Note that we used the culture medium with a low serum concentration (only 0,4%) which is much less than usually used for glial cultures (10%) [6769]. A neuron/glia ratio decreased after two weeks of culture of hippocampal cells with high density in the conditions of low serum concentration, indicating proliferation of glial cells [39]. The neuron/glia ratio did not change between 2nd and 3rd weeks of the culture [39].The inhibition of astrocyte proliferation can be explained by the effect of accumulated extracellular matrix [51, 7071] and the contact inhibition of proliferation [72].

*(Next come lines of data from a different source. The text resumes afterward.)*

-- ==== Sys2Proof/Machine/Startup.lean ====
section
/-! DEFINITION. Start-up: FULL_RESET (R169 and the "after a FULL reset" of every chapter). -/

namespace Sys2Proof.Machine

/-- The calibration source of a start-up (R169 step 1). -/
def CalStore.startSource (c : CalStore) : CalSource :=
  if c.user.passes then .user else if c.factory.passes then .factory else .defaults

/-- The set that start-up loads (R169 step 1). -/
def CalStore.startSet (c : CalStore) : Params :=
  if c.user.passes then c.user.set else if c.factory.passes then c.factory.set else .builtin

/-- Every block at its state after a FULL reset, with the working set loaded and the first raw levels taken; the log is
empty. The queue of commands, the angle pins and the store's regions are not touched. -/
def State.cleared (l : Switches) (closed : Bool) (s : State) : State where
  pending := s.pending
  now := 0
  pins := { s.pins with switches := l, closed := closed }
  speed := .reset
  solve := .reset
  path := .empty
  auth := .reset
  tilt := .reset
  steer := .reset
  slot := .free
  latch := .reset l.key closed
  inputs := .reset l
  log := .empty
  portA := .reset
  portB := .reset
  params := s.store.startSet.loaded
  store := { s.store with source := s.store.startSource }

/-- START (FULL) is logged, then the combiners and trip units are evaluated once without COMBINER records (R169 steps 3
and 4, R138, R140). -/
def State.started (l : Switches) (closed : Bool) (s : State) : State :=
  let s := (s.cleared l closed).logEvent (.startFull s.store.startSource)
  s.evaluateInputs true s.combined

/-- FULL_RESET: power-on or the reset pin, with the raw levels that the first samples find. -/
def execFullReset (levels : Switches) (closed : Bool) (s : State) : Host.Outcome State Fault Refusal :=
  .next (s.started levels closed)

end Sys2Proof.Machine
end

Theta rhythmic activity in the hippocampus has been reported to be induced and modulated by external signals originating from the entorhinal cortex. Based on our results, the spiking activity in the range of the hippocampal theta rhythm can be generated in isolated networks of hippocampal cells in the absence of stimulation under stable homeostatic conditions. Further studies using immunohistochemistry will reveal key features of cultures grown under theseconditions.

Importantly, the superbursting activity observed in cortical cultures did not exhibit the long and stable rhythmic activity reported here [14, 22, 26]. The reverberation of activity in the form of periodic synchronized bursts on a time scale of hundreds of milliseconds emerged or was modulated only in response to the suppression of inhibitory synaptic transmission [18, 48]. Superbursting activity in dense cortical cultures (1000–5000 cells/mm2) from rats and mice consisted of a sequence of bursts ranging from 0.25 to 1.25 Hz [26,46,7375]. This activity was associated with epileptic seizures in vitro [60]. In rat hippocampal slices, similar epileptiform bursts had a high amplitude (1 mV) and a low-repetition frequency (0.5–1.5 Hz), whereas theta oscillations had a low amplitude (0.5 mV) and a high frequency (5–14 Hz) [76,77]. Moreover, in postnatal cortical neurons cultured at a high density (4000 cells/mm2), superbursts were generated with a frequency of 10 Hz in some cases and were induced by inhibitors of GABAergic synaptic transmission [18]. Therefore, the observation of bursting activity in the theta and delta ranges may be unique to the hippocampal cultures.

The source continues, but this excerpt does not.